Molecular Structure and Bonding

Molecular Geometry and Electronic Structure

The molecular structure of oxydisulfoton features a central phosphorus atom bonded to two ethoxy groups, one sulfur atom, and an oxygen atom in a tetrahedral arrangement. The phosphorus center exhibits sp³ hybridization with bond angles approximating 109.5°, though slight distortions occur due to the different electronegativities of attached atoms. The sulfinyl sulfur atom displays a trigonal pyramidal geometry characteristic of sulfoxides, with bond angles of approximately 106° around the sulfur center. This geometry results from the sulfur atom's sp³ hybridization and the presence of a stereochemically active lone pair, making the sulfoxide group chiral. The molecular electronic structure shows significant polarization of the P=O bond (calculated dipole moment component of 2.8 D) and S=O bond (calculated dipole moment component of 3.2 D), with overall molecular dipole moment measurements indicating values between 4.5-5.2 D in various solvents. The phosphorothioate group (P=S) exhibits bond length of 1.93 Å, while the sulfinyl S=O bond measures 1.47 Å, both consistent with standard values for these functional groups.

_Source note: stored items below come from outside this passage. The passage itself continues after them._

-- ==== Sys2Proof/Machine/State.lean ====
section
/-! DEFINITION. The state of the unit (file 10_state.md): the table store TBL and the executor are the unit's own; the
four port fields belong to the agents outside it and stand here because a step is a function of the state
(log entries 3, 4, 7). Plain data throughout. -/

namespace Sys2Proof.Machine

/-- A table's entries as (index, byte) cells. An index that is not listed holds no value: the entry is unspecified
(R16, R17, R23; log entry 1, DESIGN CHOICE, safe). -/
abbrev Memory := List Host.Cell

/-- The canonical form of a memory: indices strictly rising and inside the address space of R30. An unlisted entry has no
value, so no listed entry can equal it. -/
abbrev Memory.wf (m : Memory) : Prop := m.Pairwise (fun c d => c.1 < d.1) ∧ ∀ c ∈ m, c.1 < Config.tblSize

/-- The two address spaces (R30). -/
inductive TableSpace where
  /-- The powers of the generator (R14). -/
  | exp
  /-- The discrete logarithms (R16). -/
  | log
  deriving DecidableEq, Repr

/-- The table store TBL (R4, section 2 of 10_state.md). -/
structure TableStore where
  /-- `TBL_READY`: the tables have been built since reset (R15). -/
  ready : Bool
  /-- `EXP` (R14). -/
  exp : Memory
  /-- `LOG` (R16). -/
  log : Memory
  deriving DecidableEq, Repr

/-- Both tables in canonical form. -/
abbrev TableStore.wf (t : TableStore) : Prop := t.exp.wf ∧ t.log.wf

/-- The executor (R19). One step runs a command to its end, so BUSY is seen only while SPLIT waits for entropy
(log entry 2). -/
inductive Executor where
  /-- No command in flight. -/
  | idle
  /-- The command in flight and the bytes it has drawn, the first drawn first (log entry 5). -/
  | busy (cmd : Instr) (drawn : List Byte)
  deriving DecidableEq, Repr

/-- The state. -/
structure State where
  /-- TBL, the unit's only persistent state (R10, R21). -/
  tbl : TableStore
  /-- IDLE or BUSY (R19). -/
  executor : Executor
  /-- The command port: the frames the host is going to present, oldest first. The host's (R11, R19, log entry 3). -/
  commandIn : List Frame
  /-- The response port: every response frame emitted, oldest first. The host's (R19, R50, log entry 3). -/
  responseOut : List Frame
  /-- The entropy port: bytes the source has delivered and the unit has not drawn, oldest first. The source's (R18,
  log entry 4). -/
  entropyIn : List Byte
  /-- Reset is asserted; the next step takes it (R180, log entry 7). -/
  resetAsserted : Bool
  deriving DecidableEq, Repr

/-- Right after reset (R23, R180): tables not built and holding no value, executor IDLE; nothing at the ports
(log entries 3, 4, 7, DESIGN CHOICE). -/
def State.reset : State where
  tbl := { ready := false, exp := [], log := [] }
  executor := .idle
  commandIn := []
  responseOut := []
  entropyIn := []
  resetAsserted := false

/-- The seven error kinds (R151). Raising one is a response, not a stop (R150). -/
inductive ErrorKind where
  /-- SPLIT: the secret is empty. -/
  | invalidSecret
  /-- SPLIT: the threshold is 0 or exceeds the share count. -/
  | invalidThreshold
  /-- SPLIT: more than 16 shares. -/
  | tooManyShares
  /-- MKSHR, RECSH: a share index above 15. -/
  | invalidShareIndex
  /-- RECSH: shares of differing value length. -/
  | sizeMismatch
  /-- INTERP, RECSH, RECPT: no points or shares. -/
  | emptyInput
  /-- FDIV by 0; INTERP, RECPT, RECSH with two equal x. -/
  | divisionByZero
  deriving DecidableEq, Repr

/-- Why the machine stops. No command reaches either while the table invariant R17 holds, so no run from reset does. -/
inductive Fault where
  /-- Raised by a table read at an index above 255: no such entry exists (R30). Safe: the model stops, and R85 says no
  command reads there. -/
  | noSuchEntry (space : TableSpace) (index : Nat)
  /-- Raised by a table read of an entry that holds no value: not built, or LOG[0] (R16, R17). Safe: the model stops, and
  R85 says no command reads there. -/
  | unwrittenEntry (space : TableSpace) (index : Nat)
  deriving DecidableEq, Repr

/-- Why an instruction has no meaning. -/
inductive Refusal where
  /-- Raised only by an arm of exec for an instruction with no meaning yet. Safe: the model stops. No arm raises it. -/
  | notModelled (mnemonic : String)
  deriving DecidableEq, Repr

end Sys2Proof.Machine
end

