-- ==== Sys2Proof/Machine/Core.lean ====
section
/-! DEFINITION. The machine as the host runs it. -/

def Sys2Proof.core : Host.Core := {
  State := Sys2Proof.Machine.State
  Fault := Sys2Proof.Machine.Fault
  Refusal := Sys2Proof.Machine.Refusal
  step := Sys2Proof.Machine.step
  reset := Sys2Proof.Machine.State.reset }
end

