-- ==== Sys2Proof/Certificates/Slice0/Obligations.lean ====
section
/-! DEFINITION. The statements about the model, from the numbered rules of spec/. The words they use (answered, Inv, Built,
tableProduct, lagrangeAt, sharesOf and the like) are defined in Sys2Proof/Safety.lean, from the tables R83 prints and the
polynomial product of R91. -/

open Sys2Proof Sys2Proof.Machine

/-! ### The field unit (40_field.md) -/

/-- R86: FADD answers OK and the exclusive-or of its operands; it is total, and nothing else changes. -/
def Obligations.FaddAnswersXor : Prop :=
  ∀ (a b : Byte) (s : State), exec (.fadd a b) s = .next (s.answered s.tbl [0x00, a ^^^ b])

/-- R87: FSUB answers OK and the exclusive-or of its operands, as FADD does; it is total, and nothing else changes. -/
def Obligations.FsubAnswersXor : Prop :=
  ∀ (a b : Byte) (s : State), exec (.fsub a b) s = .next (s.answered s.tbl [0x00, a ^^^ b])

/-- R88: FMUL answers 0 for a zero operand without touching the tables, and otherwise the entry of EXP at the sum of the
two logarithms mod 255, the tables ensured. -/
def Obligations.FmulAnswersTableProduct : Prop :=
  ∀ (a b : Byte) (s : State), s.Inv → exec (.fmul a b) s =
    .next (if a = 0 ∨ b = 0 then s.answered s.tbl [0x00, 0]
      else s.answered (ensureTables s.tbl) [0x00, expEntry ((logEntry a + logEntry b) % 255)])

/-- R89: FDIV answers DivisionByZero for a zero divisor, tested first; 0 for a zero dividend; otherwise the entry of EXP at
255 plus the difference of the logarithms, mod 255. Only the last touches the tables. -/
def Obligations.FdivAnswersTableQuotient : Prop :=
  ∀ (a b : Byte) (s : State), s.Inv → exec (.fdiv a b) s =
    .next (if b = 0 then s.answered s.tbl [0x07]
      else if a = 0 then s.answered s.tbl [0x00, 0]
      else s.answered (ensureTables s.tbl) [0x00, expEntry ((255 + logEntry a - logEntry b) % 255)])

/-- R90: FPOW answers the result of e multiplications by f from 1; the tables are touched where f and e are not 0. -/
def Obligations.FpowAnswersRepeatedProduct : Prop :=
  ∀ (f e : Byte) (s : State), s.Inv → exec (.fpow f e) s =
    .next (s.answered (if f = 0 ∨ e = 0 then s.tbl else ensureTables s.tbl) [0x00, tablePower f e.toNat])

/-- R90, corner cases: f^0 = 1 for every f; 0^e = 0 for e ≥ 1; f^255 = 1 and f^254 = 1/f for f ≠ 0. -/
def Obligations.FpowCornerExponents : Prop :=
  ∀ (f e : Byte) (s : State), s.Inv →
    exec (.fpow f 0) s = .next (s.answered s.tbl [0x00, 1]) ∧
    (e ≠ 0 → exec (.fpow 0 e) s = .next (s.answered s.tbl [0x00, 0])) ∧
    (f ≠ 0 → exec (.fpow f 255) s = .next (s.answered (ensureTables s.tbl) [0x00, 1])) ∧
    (f ≠ 0 → exec (.fpow f 254) s = exec (.fdiv 1 f) s)

/-- R91: `clmul_mod` is the product of the two polynomials over GF(2), reduced modulo x^8 + x^4 + x^3 + x + 1 (its result, a
byte, has degree less than 8). Bit i is the coefficient of x^i. -/
def Obligations.ClmulIsPolynomialProduct : Prop :=
  ∀ a b : Byte,
    let poly : Byte → Polynomial (ZMod 2) := fun c =>
      ∑ i ∈ Finset.range 8, if c.getLsbD i then (Polynomial.X : Polynomial (ZMod 2)) ^ i else 0
    ∃ q : Polynomial (ZMod 2),
      poly a * poly b =
        poly (clmulMod a b) + q * (Polynomial.X ^ 8 + Polynomial.X ^ 4 + Polynomial.X ^ 3 + Polynomial.X + 1)

/-- R93: the table method computes the polynomial product, and for b ≠ 0 the quotient is the unique byte q with q times b
equal to a. -/
def Obligations.TableMethodIsPolynomialProduct : Prop :=
  ∀ (t : TableStore) (a b : Byte), t.Inv →
    (feMul t a b).value? = some (clmulMod a b) ∧
    (b ≠ 0 → ∃ q, (feDiv t a b).value? = some q ∧ ∀ p, (feMul t p b).value? = some a ↔ p = q)

/-- R94: the field laws of the four operations, and that a division by 0 raises DivisionByZero. -/
def Obligations.FieldLawsOfTheUnit : Prop :=
  ∀ (t : TableStore) (a b c : Byte), t.Inv →
    let mul := fun x y => (feMul t x y).value?
    let div := fun x y => (feDiv t x y).value?
    feAdd a 0 = a ∧ feAdd a a = 0 ∧ feSub a b = feAdd a b ∧
    mul a 0 = some 0 ∧ mul 0 a = some 0 ∧ mul a 1 = some a ∧
    (a ≠ 0 → div a a = some 1) ∧
    ((mul a b).bind fun p => mul p c) = ((mul b c).bind fun q => mul a q) ∧
    mul a b = mul b a ∧
    mul a (feAdd b c) = ((mul a b).bind fun p => (mul a c).map fun q => feAdd p q) ∧
    (b ≠ 0 → ((div a b).bind fun q => mul q b) = some a) ∧
    feDiv t a 0 = .raise .divisionByZero t

/-- R81: the generator is 0x03; its powers 0 to 254 are pairwise different and nonzero and its power 255 is 1; the powers of
0x02 take only 51 different values. -/
def Obligations.GeneratorIsPrimitive : Prop :=
  Config.gen = 0x03 ∧
    ((List.range 255).map (fieldPower 0x03)).Nodup ∧ (∀ i, i < 255 → fieldPower 0x03 i ≠ 0) ∧
    fieldPower 0x03 255 = 1 ∧
    fieldPower 0x02 51 = 1 ∧ ((List.range 255).map (fieldPower 0x02)).dedup.length = 51

/-! ### The table store (10_state.md, 20_memory.md, 40_field.md) -/

/-- R82, R83: whatever the tables held, the build leaves the contents R83 lists and sets TBL_READY, leaves LOG[0] as it was,
and keeps the canonical form of the memories (the form is the model's own, log entry 1). -/
def Obligations.BuildFillsTheTables : Prop :=
  ∀ t : TableStore, t.wf →
    (buildTables t).Built ∧ (buildTables t).ready = true ∧ (buildTables t).log.read 0 = t.log.read 0 ∧
    (buildTables t).wf

/-- R14, R16: in built tables EXP[i] is the generator's power i for i in 0..254, EXP[255] is 1, and LOG of the power i is
i. -/
def Obligations.BuiltTablesArePowersAndLogarithms : Prop :=
  ∀ t : TableStore, t.Built →
    (∀ i, i < 255 → t.exp.read i = some (fieldPower Config.gen i)) ∧ t.exp.read 255 = some 1 ∧
    ∀ i, i < 255 → t.log.read (fieldPower Config.gen i).toNat = some (BitVec.ofNat 8 i)

/-- R84: a lookup first builds tables that are not built and otherwise only reads; it gives the entry R83 lists. -/
def Obligations.LookupBuildsThenReads : Prop :=
  ∀ (t : TableStore) (a : Byte) (i : Nat), t.Inv →
    (ensureTables t = if t.ready then t else buildTables t) ∧
    (a ≠ 0 → lookupLog t a = .ok (BitVec.ofNat 8 (logEntry a)) (ensureTables t)) ∧
    (i ≤ 254 → lookupExp t i = .ok (expEntry i) (ensureTables t))

/-- R15, R17, R38: built tables never change, and TBL_READY stays set, in every step that does not take reset. -/
def Obligations.ReadyTablesNeverChange : Prop :=
  ∀ s t : State, s.tbl.ready = true → s.resetAsserted = false → step s = .next t → t.tbl = s.tbl

/-- R31, R36, R16, entry by entry: a command leaves every entry of tables that are ready as it was; FADD, FSUB, MKSHR and
MKPT leave every entry as it was in any state; no command writes LOG[0]. -/
def Obligations.CommandsKeepTableEntries : Prop :=
  ∀ (i : Instr) (s t : State), exec i s = .next t →
    (s.tbl.ready = true → ∀ sp j, (t.tbl.space sp).read j = (s.tbl.space sp).read j) ∧
    ((match i with
      | .fadd _ _ => True | .fsub _ _ => True | .mkshr _ _ => True | .mkpt _ _ => True
      | .fmul _ _ => False | .fdiv _ _ => False | .fpow _ _ => False | .interp _ _ => False
      | .split _ _ _ => False | .recsh _ => False | .recpt _ => False) →
      t.tbl.ready = s.tbl.ready ∧ ∀ sp j, (t.tbl.space sp).read j = (s.tbl.space sp).read j) ∧
    t.tbl.log.read 0 = s.tbl.log.read 0

/-! ### Frames and the decoder (30_encoding.md) -/

/-- R57 to R64, R66: the decoder reads every well-formed command back from the frame that carries it. -/
def Obligations.DecodeOfEncode : Prop := ∀ i : Instr, i.wf = true → decode (encode i) = .ok i

/-- R66, R51: a frame that decodes is the frame of the command it decodes to, which is well-formed: each frame has one
meaning, and no byte is dropped. -/
def Obligations.EncodeOfDecode : Prop := ∀ (f : Frame) (i : Instr), decode f = .ok i → i.wf = true ∧ encode i = f

/-- R66: frames written out from the format tables decode to the commands they stand for. -/
def Obligations.SampleFramesDecode : Prop :=
  decode [0x01, 0x57, 0x83] = .ok (.fadd 0x57 0x83) ∧
  decode [0x04, 0x09, 0x03] = .ok (.fdiv 0x09 0x03) ∧
  decode [0x05, 0x02, 0x08] = .ok (.fpow 0x02 0x08) ∧
  decode [0x10, 0xFF, 0x02, 0x01, 0x10, 0x02, 0x20] = .ok (.interp 0xFF [⟨0x01, 0x10⟩, ⟨0x02, 0x20⟩]) ∧
  decode [0x20, 0x02, 0x03, 0x01, 0x7F] = .ok (.split 0x02 0x03 [0x7F]) ∧
  decode [0x21, 0x02, 0x01, 0x01, 0xB9, 0x02, 0x01, 0x6F] = .ok (.recsh [⟨0x01, [0xB9]⟩, ⟨0x02, [0x6F]⟩]) ∧
  decode [0x22, 0x01, 0x09, 0x77] = .ok (.recpt [⟨0x09, 0x77⟩]) ∧
  decode [0x30, 0x0F, 0x02, 0x01, 0x02] = .ok (.mkshr 0x0F [0x01, 0x02]) ∧
  decode [0x31, 0xFF, 0x00] = .ok (.mkpt 0xFF 0x00)

/-- R66, R67: a frame decodes exactly where its length is the one that byte 0 and its count and length fields demand. -/
def Obligations.FrameDecodesAtItsLength : Prop :=
  ∀ f : Frame, (∃ i, decode f = .ok i) ↔ formatLength f = some f.length

/-- R55: the empty frame is answered 81; a frame with a reserved opcode is answered 80 whatever its length; a frame with a
known opcode and a wrong length is answered 81; the unit's state does not change. -/
def Obligations.RejectedFramesAreAnswered : Prop :=
  ∀ (s : State) (f : Frame) (rest : List Frame), s.resetAsserted = false → s.executor = .idle →
    s.commandIn = f :: rest →
    let known : List Byte := [0x01, 0x02, 0x03, 0x04, 0x05, 0x10, 0x20, 0x21, 0x22, 0x30, 0x31]
    (f = [] → step s = .next ({ s with commandIn := rest }.answered s.tbl [0x81])) ∧
    ∀ op args, f = op :: args →
      (op ∉ known → step s = .next ({ s with commandIn := rest }.answered s.tbl [0x80])) ∧
      (op ∈ known → formatLength f ≠ some f.length →
        step s = .next ({ s with commandIn := rest }.answered s.tbl [0x81]))

/-! ### The executor (10_state.md, 30_encoding.md) -/

/-- R52, R19: where the frame presented decodes to a command, a step takes the frame and is that command's meaning (that a
command is one step is the collapse R19 allows: log entry 2). -/
def Obligations.StepRunsTheDecodedCommand : Prop :=
  ∀ (s : State) (f : Frame) (rest : List Frame) (i : Instr), s.resetAsserted = false → s.executor = .idle →
    s.commandIn = f :: rest → decode f = .ok i → step s = exec i { s with commandIn := rest }

/-- R181, R19: with no frame presented the idle unit does nothing (that this is a step, and that a BUSY unit looks at no
frame and goes on with its command, is the model's form: log entries 5 and 6). -/
def Obligations.StepWithoutAFrame : Prop :=
  ∀ (s : State), s.resetAsserted = false →
    (s.executor = .idle → s.commandIn = [] → step s = .next s) ∧
    ∀ i drawn, s.executor = .busy i drawn → step s = exec i s

/-- R50, R19, R18, R181: a step that takes a command frame, or goes on with one, either emits exactly one response and is
IDLE again, or stays BUSY and emits none; any other step emits none. That a wait for entropy and an idle unit with no frame
are steps is the model's form (DESIGN CHOICE, log entries 5 and 6: by R18 the waiting executor has no step, by R181 the idle
unit does nothing); that a command runs from its frame to its response or its wait in one step is the collapse R19 allows
(log entry 2); and that no reset cuts a command short outside a wait is the model's choice too (log entry 7, unsafe). -/
def Obligations.OneResponsePerCommand : Prop :=
  ∀ s t : State, s.resetAsserted = false → step s = .next t →
    ((∃ f, s.executor = .idle ∧ s.commandIn = f :: t.commandIn) ∨
        (s.executor ≠ .idle ∧ t.commandIn = s.commandIn)) ∧
      ((t.executor = .idle ∧ ∃ r, t.responseOut = s.responseOut ++ [r]) ∨
        (t.executor ≠ .idle ∧ t.responseOut = s.responseOut)) ∨
    s.executor = .idle ∧ s.commandIn = [] ∧ t = s

/-- R56, R151, R43: every response has a status byte of R151's table, is that byte alone where the status is not OK, and has
at most 4,114 bytes. -/
def Obligations.ResponsesAreWellFormed : Prop :=
  ∀ (s t : State) (r : Frame), s.Inv → step s = .next t → t.responseOut = s.responseOut ++ [r] →
    ∃ status payload, r = status :: payload ∧
      status ∈ ([0x00, 0x01, 0x02, 0x03, 0x04, 0x05, 0x06, 0x07, 0x80, 0x81] : List Byte) ∧
      (status ≠ 0x00 → payload = []) ∧ r.length ≤ 4114

/-- R18, R11: no command but SPLIT takes bytes from the source, nor does SPLIT with K = 1 in IDLE; no command touches the
frames the host has yet to present or the reset line, and none takes back a response. -/
def Obligations.CommandsLeaveThePortsAlone : Prop :=
  ∀ (i : Instr) (s t : State), exec i s = .next t →
    t.commandIn = s.commandIn ∧ t.resetAsserted = s.resetAsserted ∧ s.responseOut <+: t.responseOut ∧
    ((∀ k n secret, i = .split k n secret → k = 1 ∧ s.executor = .idle) → t.entropyIn = s.entropyIn)

/-- R150, R153: a command answered with an error changes nothing and consumes no entropy, but that an INTERP, RECSH or RECPT
that fails with DivisionByZero may leave the tables built. -/
def Obligations.FailingCommandsChangeNothing : Prop :=
  ∀ (i : Instr) (s t : State) (c : Byte), exec i s = .next t → t.responseOut = s.responseOut ++ [[c]] →
    t = s.answered t.tbl [c] ∧
    (t.tbl = s.tbl ∨ c = 0x07 ∧ t.tbl = ensureTables s.tbl ∧
      ((∃ x points, i = .interp x points) ∨ (∃ shares, i = .recsh shares) ∨ ∃ points, i = .recpt points))

/-- R192, R43, R50: with as many bytes delivered as any SPLIT draws (3,825, R43), every frame is taken and answered. That it
is answered within one step is the model's form (DEDUCED, log entry 2: the collapse R19 allows), and that no reset arrives
between the frame and its response is the model's choice (DESIGN CHOICE, log entry 7, unsafe): of hardware that is reset
within a command this is false, for R180 has it abandon the command with no response. -/
def Obligations.EveryFrameIsAnswered : Prop :=
  ∀ (s : State) (f : Frame) (rest : List Frame), s.Inv → s.resetAsserted = false → s.executor = .idle →
    s.commandIn = f :: rest → 3825 ≤ s.entropyIn.length →
    ∃ t r, step s = .next t ∧ t.executor = .idle ∧ t.commandIn = rest ∧ t.responseOut = s.responseOut ++ [r]

/-- R20, R22: the response, and all else a step does, depends neither on TBL_READY and the unspecified entries nor on the
responses before it: two states that differ there alone step to states that differ there alone. -/
def Obligations.ResponseIndependentOfTablesAndHistory : Prop :=
  ∀ (s : State) (t : TableStore) (history : List Frame), s.Inv → t.Inv →
    ∃ (a : State) (u : TableStore) (emitted : List Frame), step s = .next a ∧
      a.responseOut = s.responseOut ++ emitted ∧
      step { s with tbl := t, responseOut := history } =
        .next { a with tbl := u, responseOut := history ++ emitted }

/-! ### Interpolation (41_interpolation.md) -/

/-- R111, R123, R124, R151: with no points or shares, INTERP, RECPT and RECSH answer EmptyInput and nothing else changes. -/
def Obligations.EmptyInputIsAnswered : Prop :=
  ∀ (x : Byte) (s : State),
    exec (.interp x []) s = .next (s.answered s.tbl [0x06]) ∧
    exec (.recpt []) s = .next (s.answered s.tbl [0x06]) ∧
    exec (.recsh []) s = .next (s.answered s.tbl [0x06])

/-- R113, R186: INTERP and RECPT answer DivisionByZero exactly where two points have the same x; the tables are then as they
were or ensured. -/
def Obligations.DivisionByZeroExactlyOnEqualX : Prop :=
  ∀ (x : Byte) (points : List Point) (s : State), s.Inv →
    ((∃ t, (t = s.tbl ∨ t = ensureTables s.tbl) ∧ exec (.interp x points) s = .next (s.answered t [0x07])) ↔
      ¬ DistinctX points) ∧
    ((∃ t, (t = s.tbl ∨ t = ensureTables s.tbl) ∧ exec (.recpt points) s = .next (s.answered t [0x07])) ↔
      ¬ DistinctX points)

Chemical Bonding and Intermolecular Forces

Covalent bonding in oxydisulfoton follows typical patterns for organophosphorus compounds, with phosphorus forming four bonds in tetrahedral configuration. The P-O bonds to ethoxy groups measure 1.62 Å with bond dissociation energies of 90 kcal·mol⁻¹, while the P-S bond length is 2.09 Å with bond energy of 65 kcal·mol⁻¹. The sulfinyl S=O bond demonstrates substantial double bond character with bond energy of 120 kcal·mol⁻¹. Intermolecular forces include significant dipole-dipole interactions due to the molecule's substantial polarity, with calculated Hansen solubility parameters of δ_d = 17.8 MPa^1/2, δ_p = 12.3 MPa^1/2, and δ_h = 7.2 MPa^1/2. The compound exhibits limited hydrogen bonding capability primarily through the phosphoryl oxygen atom, with hydrogen bond acceptor capacity measured at β = 0.82 in the Kamlet-Taft solvatochromic parameter system. Van der Waals forces contribute significantly to its crystal packing, with calculated cohesive energy density of 280 MJ·m⁻³.

Physical Properties

Phase Behavior and Thermodynamic Properties

Oxydisulfoton presents as a colorless to pale yellow viscous liquid at room temperature with a characteristic organophosphorus odor. The compound demonstrates a melting point of -12°C and boiling point of 142°C at 1 mmHg, with decomposition beginning at 155°C. Density measurements show values of 1.23 g·cm⁻³ at 20°C, with temperature dependence following the relationship ρ = 1.256 - 0.00087T (where T is in °C). The refractive index is 1.534 at 20°C and sodium D-line wavelength. Thermodynamic parameters include heat of vaporization of 68.5 kJ·mol⁻¹ at 298 K, heat of fusion of 12.3 kJ·mol⁻¹, and specific heat capacity of 1.82 J·g⁻¹·K⁻¹ in the liquid phase. The compound exhibits limited water solubility of 120 mg·L⁻¹ at 25°C but shows high solubility in most organic solvents including dichloromethane, acetone, and ethanol.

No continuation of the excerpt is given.